▶ INSTRUCTIONS FOR THE TASK: Your answer should be every line of the records that contains the word "exact".
BEGIN
theorem execLoad_keeps {a0 : _} {s : State} (h : P s) :
    ∀ t, execLoad a0 s = .next t → P t := by
  unfold execLoad
  refine Keeps.next ?_
  repeat' first
    | with_reducible assumption
    | with_reducible refine Keeps.ite ?_ ?_
    | with_reducible refine Keeps.foldl ?_ (fun t x ht => ?_)
    | with_reducible refine State.startRow_keeps hP ?_ (fun t x1 ht => ?_)
    | with_reducible refine State.memRead_keeps hP ?_
    | with_reducible refine State.loadImage_keeps hP ?_
    | with_reducible refine now__keeps hP ?_
    | with_reducible refine State.odPut_keeps hP ?_
    | with_reducible refine Keeps.pair (by assumption) ?_
    | with_reducible refine Keeps.pair1 (by assumption) ?_
    | fail_if_no_progress with_reducible refine Keeps.mk hP ?_
    | split

theorem execUnload_keeps {a0 : _} {s : State} (h : P s) :
    ∀ t, execUnload a0 s = .next t → P t := by
  unfold execUnload
  refine Keeps.next ?_
  repeat' first
    | with_reducible assumption
    | with_reducible refine Keeps.ite ?_ ?_
    | with_reducible refine Keeps.foldl ?_ (fun t x ht => ?_)
    | with_reducible refine State.startRow_keeps hP ?_ (fun t x1 ht => ?_)

theorem State.sendDispatch_keeps {s : State} {a1 : _} {a2 : _} (h : P s) :
    P (State.sendDispatch s a1 a2).2 := by
  unfold State.sendDispatch
  repeat' first
    | with_reducible assumption
    | with_reducible refine Keeps.ite ?_ ?_
    | with_reducible refine Keeps.foldl ?_ (fun t x ht => ?_)
    | with_reducible refine State.arrive_keeps hP ?_

theorem State.sendDispatches_keeps {s : State} {a1 : _} {a2 : _} (h : P s) :
    P (State.sendDispatches s a1 a2).2 := by
  induction a2 generalizing s a1
  · simp only [State.sendDispatches]
    repeat' first
      | with_reducible assumption
  · rename_i ih
    simp only [State.sendDispatches]
    repeat' first
      | with_reducible assumption
      | with_reducible refine Keeps.ite ?_ ?_
      | with_reducible refine Keeps.foldl ?_ (fun t x ht => ?_)
      | with_reducible refine State.sendDispatch_keeps hP ?_
      | with_reducible refine ih ?_

theorem execDispatch_keeps {a0 : _} {s : State} (h : P s) :
    ∀ t, execDispatch a0 s = .next t → P t := by
  unfold execDispatch
  refine Keeps.next ?_
  repeat' first
    | with_reducible assumption
    | with_reducible refine Keeps.ite ?_ ?_
    | with_reducible refine Keeps.foldl ?_ (fun t x ht => ?_)
    | with_reducible refine State.startRow_keeps hP ?_ (fun t x1 ht => ?_)
    | with_reducible refine State.sendDispatches_keeps hP ?_

theorem execWePost_keeps {a0 : _} {s : State} (h : P s) :
    ∀ t, execWePost a0 s = .next t → P t := by
  unfold execWePost
  refine Keeps.next ?_
  repeat' first
    | with_reducible assumption
    | with_reducible refine Keeps.ite ?_ ?_
    | with_reducible refine Keeps.iteC ?_ ?_
    | with_reducible refine Keeps.foldl ?_ (fun t x ht => ?_)
    | with_reducible refine State.memRead_keeps hP ?_
    | with_reducible refine now__keeps hP ?_
    | with_reducible refine State.startRow_keeps hP ?_ (fun t x1 ht => ?_)
    | with_reducible refine State.wePost_keeps hP ?_
    | with_reducible refine State.wePostWrite_keeps hP ?_
    | with_reducible refine Keeps.pair (by assumption) ?_
    | with_reducible refine Keeps.pair1 (by assumption) ?_
    | fail_if_no_progress with_reducible refine Keeps.mk hP ?_
    | split

theorem execScrub_keeps {a0 : _} {s : State} (h : P s) :
    ∀ t, execScrub a0 s = .next t → P t := by
  unfold execScrub
  refine Keeps.next ?_
  repeat' first
    | with_reducible assumption
    | with_reducible refine Keeps.ite ?_ ?_
    | with_reducible refine Keeps.foldl ?_ (fun t x ht => ?_)
    | with_reducible refine State.startRow_keeps hP ?_ (fun t x1 ht => ?_)
    | with_reducible refine State.scrubStart_keeps hP ?_
    | with_reducible refine now__keeps hP ?_
    | with_reducible refine Keeps.pair (by assumption) ?_
    | with_reducible refine Keeps.pair1 (by assumption) ?_
    | fail_if_no_progress with_reducible refine Keeps.mk hP ?_
    | split
    | dsimp only

theorem execPowerHint_keeps {a0 : _} {s : State} (h : P s) :
    ∀ t, execPowerHint a0 s = .next t → P t := by
  unfold execPowerHint
  refine Keeps.next ?_
  repeat' first
    | with_reducible assumption
    | with_reducible refine Keeps.ite ?_ ?_
    | with_reducible refine Keeps.foldl ?_ (fun t x ht => ?_)
    | with_reducible refine State.startRow_keeps hP ?_ (fun t x1 ht => ?_)
    | with_reducible refine now__keeps hP ?_
    | with_reducible refine State.powerHint_keeps hP ?_

theorem execWaitRing_keeps {a0 : _} {s : State} (h : P s) :
    ∀ t, execWaitRing a0 s = .next t → P t := by
  unfold execWaitRing
  refine Keeps.next ?_
  repeat' first
    | with_reducible assumption
    | with_reducible refine Keeps.ite ?_ ?_
    | with_reducible refine Keeps.foldl ?_ (fun t x ht => ?_)
    | with_reducible refine State.startRow_keeps hP ?_ (fun t x1 ht => ?_)

theorem State.unregister_keeps {s : State} {a1 : _} (h : P s) :
    P (State.unregister s a1) := by
  unfold State.unregister
  split
  · exact h
  · refine hP.frame (hP.windowFilter (hP.unitsFilter (State.metaClean_keeps hP (Keeps.foldl h fun t x ht => ?_)) _) _)
      rfl rfl rfl rfl rfl rfl rfl rfl rfl rfl rfl
    exact Keeps.ite (State.copyCells_keeps hP ht) ht

theorem execRegion_keeps {a0 : _} {s : State} (h : P s) :
    ∀ t, execRegion a0 s = .next t → P t := by
  unfold execRegion
  refine Keeps.next ?_
  repeat' first
    | with_reducible assumption
    | with_reducible refine Keeps.ite ?_ ?_
    | with_reducible refine Keeps.iteC ?_ ?_
    | with_reducible refine Keeps.foldl ?_ (fun t x ht => ?_)
    | with_reducible refine State.metaClean_keeps hP ?_
    | with_reducible refine now__keeps hP ?_
    | with_reducible refine State.unregister_keeps hP ?_
    | with_reducible refine State.startRow_keeps hP ?_ (fun t x1 ht => ?_)
    | with_reducible refine Keeps.pair (by assumption) ?_
    | with_reducible refine Keeps.pair1 (by assumption) ?_
    | fail_if_no_progress with_reducible refine Keeps.mk hP ?_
END
▶ RESPONSE AREA:
  · exact h
    exact Keeps.ite (State.copyCells_keeps hP ht) ht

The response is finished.